I thought my office was high-tech, but Jack’s Hempstead newsroom looked like something well into the next century. Computer screens everywhere you looked, sounds of modems chirping on and off like the patter of tiny raindrops.
Jack looked concerned. “You’re not going to like this,” he said.
“What else is new?” I said. “Try me.”
“Well, you were right about my having better entree to these physicists than you. I did a lot of checking,” Jack said. “There were six people working actively in conjunction with Ian on this project. A few more, of course, if you take into account the usual complement of graduate student assistants. But outside of that, the project was sealed up pretty tightly—not by the government or any agency, but by the researchers themselves. Sometimes they do that when the research gets really flaky—like they don’t want anyone to know what they’re really doing until they’re sure they have a reliable effect. You wouldn’t believe some of the wild things people have been getting into in the past few years—especially the physicists—now that they have the Internet to yammer at each other.”
“I’m tired, Jack. Please get to the point.”
“Well, four of the seven—that includes Ian Goldring—are now dead. One had a heart attack—the day after his doctor told him his cholesterol was in the bottom 10 percent. I guess that’s not so strange. Another fell off his roof—he was cleaning out his gutters—and severed his carotid artery on a sharp piece of flagstone that was sticking up on his walk. He bled to death before anyone found him. Another was struck by a car—DOA. And then there’s Ian. I could write a story on this even without your conjecture—”
“Please don’t,” I said.
“It’s a weird situation, all right.
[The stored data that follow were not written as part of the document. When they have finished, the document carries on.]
/-- Values that meet the hypotheses. -/
theorem witness_PushAndPopResults :
    (start 0 []).mem.wf = true ∧ (((start 0 []).setSp 4).sp - 4).toNat + 4 ≤ Config.memSize ∧
      (((start 0 []).setSp 0x100000).sp - 4).toNat + 4 ≤ Config.memSize ∧ ((start 0 []).setSp 0xFFFFC).sp.toNat + 4 ≤ Config.memSize := by decide

/-- Values that meet the hypotheses. -/
theorem witness_StackAndCallFaults :
    let s := (start 0xFFFFC []).setReg 1 0xFFFFD
    Config.memSize < ((s.setSp 3).sp - 4).toNat + 4 ∧ (s.sp - 4).toNat + 4 ≤ Config.memSize ∧
      Config.memSize < (s.reg 1).toNat + 4 ∧ ¬ OperandReadable s 1 ∧ Config.memSize < (s.setSp 0xFFFFD).sp.toNat + 4 := by unfold OperandReadable; decide

/-- Values that meet the hypotheses. -/
theorem witness_PopAfterPushReturnsTheValue :
    (start 0 []).mem.wf = true ∧ 4 ≤ ((start 0 []).setSp 4).sp.toNat ∧ ((start 0 []).setSp 4).sp.toNat ≤ Config.memSize ∧
      ((start 0 []).setSp 0x100000).sp.toNat ≤ Config.memSize := by decide

/-- Values that meet the hypotheses. -/
theorem witness_JumpResults :
    ((start 0 []).setReg 1 0xFFFFC |>.reg 1).toNat + 4 ≤ Config.memSize ∧ OperandReadable (start 0xFFFFB []) 1 := by unfold OperandReadable; decide

/-- Values that meet the hypotheses. -/
theorem witness_CallThroughPointerResult :
    let s := (start 0 []).setReg 1 0xFFFFC
    s.mem.wf = true ∧ (s.sp - 4).toNat + 4 ≤ Config.memSize ∧ (s.reg 1).toNat + 4 ≤ Config.memSize ∧
      ((s.setSp 0x100000).sp - 4).toNat + 4 ≤ Config.memSize := by decide

/-- Values that meet the hypotheses. -/
theorem witness_CallAbsoluteResult :
    let s := start 0xFFFFB [0x2B, 0x00, 0x00, 0x00, 0x20]
    s.mem.wf = true ∧ (s.sp - 4).toNat + 4 ≤ Config.memSize ∧ OperandReadable s 1 ∧
      HoldsAt s (after s.pc 1).toNat (longBytes 0x20) ∧ (s.sp - 4).toNat + 4 ≤ (after s.pc 1).toNat := by unfold OperandReadable HoldsAt; decide

/-- Values that meet the hypotheses. -/
theorem witness_CallAbsoluteResult_below :
    let s := (start 0xC [0x2B, 0x00, 0x00, 0x00, 0x20]).setSp 0xC
    s.mem.wf = true ∧ (s.sp - 4).toNat + 4 ≤ Config.memSize ∧ OperandReadable s 1 ∧
      HoldsAt s (after s.pc 1).toNat (longBytes 0x20) ∧ (s.sp - 4).toNat + 4 ≤ (after s.pc 1).toNat := by unfold OperandReadable HoldsAt; decide

/-- Values that meet the hypotheses. -/
theorem witness_ReturnResult :
    ((start 0 []).setSp 0xFFFFC).sp.toNat + 4 ≤ Config.memSize := by decide

/-- Values that meet the hypotheses. -/
theorem witness_ReturnAfterCallComesBack :
    let s := start 0xFFFFA [0x2B, 0x00, 0x00, 0x00, 0x20]
    let r := (start 0xFFFFD []).setReg 1 0x40
    (s.mem.wf = true ∧ s.pc.toNat + 5 < Config.memSize ∧ ∃ t, exec (.jsra 0x20) s = .next t ∧ t.isLocked = false ∧
      (t.setMem (t.mem.set 0 7)).sp = t.sp ∧
      ∀ k, k < 4 → (t.setMem (t.mem.set 0 7)).mem.get (t.sp.toNat + k) = t.mem.get (t.sp.toNat + k)) ∧
    r.mem.wf = true ∧ r.pc.toNat + 2 < Config.memSize ∧ ∃ t, exec (.jsr 1) r = .next t ∧ t.isLocked = false := ⟨⟨by decide, by decide, _, rfl, by decide, by decide, by decide⟩, by decide, by decide, _, rfl, by decide⟩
Four out of seven dying like that—and also Goldring’s wife.”
“How are the spouses of the other fatalities?” I asked.
“All OK,” Jack said. “But none are physicists. None knew anything at all about their husbands’ work—all of the dead were men. Lauren Goldring is the only one who had any idea what her husband was up to.”
“She wasn’t sure,” I said. “But I think she figured it out just before she died.”
“Maybe they all picked up some virus at a conference they attended—something which threw off their sense of balance, caused their heart rate to speed up,” Sam Abrahmson, Jack’s editor, strolled by and jumped in. Clearly he’d been listening on the periphery of our conversation. “That could explain the two accidents and the heart attack,” he added. “Maybe even the sedative death.”
“But not the drive-by shooting of Goldring,” I said.
“No,” Abrahmson admitted. “But it could be an interesting story anyway. Think about it,” he said to Jack and strolled away.
I looked at Jack. “Please, I’m begging you. If I’m right—”
“It’s likely something completely different,” Jack said. “Some completely different hidden variable.”
Hidden variables. I’d been reading about them all night. “What about the other three? Have you been able to get in touch with them?” I asked.
“Nope,” Jack said. “Hays and Strauss refused to talk to me about it. Both had their secretaries tell me they were aware of some of the deaths, had decided not to do any more work on the local wormhole project, had no plans to publish what they’d already done, didn’t want to talk to me about it or hear from me again. Each claimed to be involved now in something completely different.”
“Does that sound to you like the usual behavior of research scientists?” I asked.
“No,” Jack said. “The ones I know eat up publicity, and they’d hang on to a project like this for decades, like a dog worrying a bone.”
I nodded. “And the third physicist?”
“Fenwick? She’s in a small plane somewhere in the outback of Australia. I couldn’t reach her at all.”
“Call me immediately if you hear the plane crashes,” I said. I really meant “when” not “if,” but I didn’t want Jack to think I was even more far gone than I was. “Please try to hold off on any story for now,” I said and made to leave.
“I’ll do what I can,” Jack said. “Try to get some rest. I think there’s something going on here all right, but not what you think.”
The drive back to Westchester was harrowing. Two cars nearly side-swiped me, and one big-ass truck stopped so suddenly in front of me that I had all I could do to swerve out of crashing into it and becoming an instant Long Island Expressway pancake.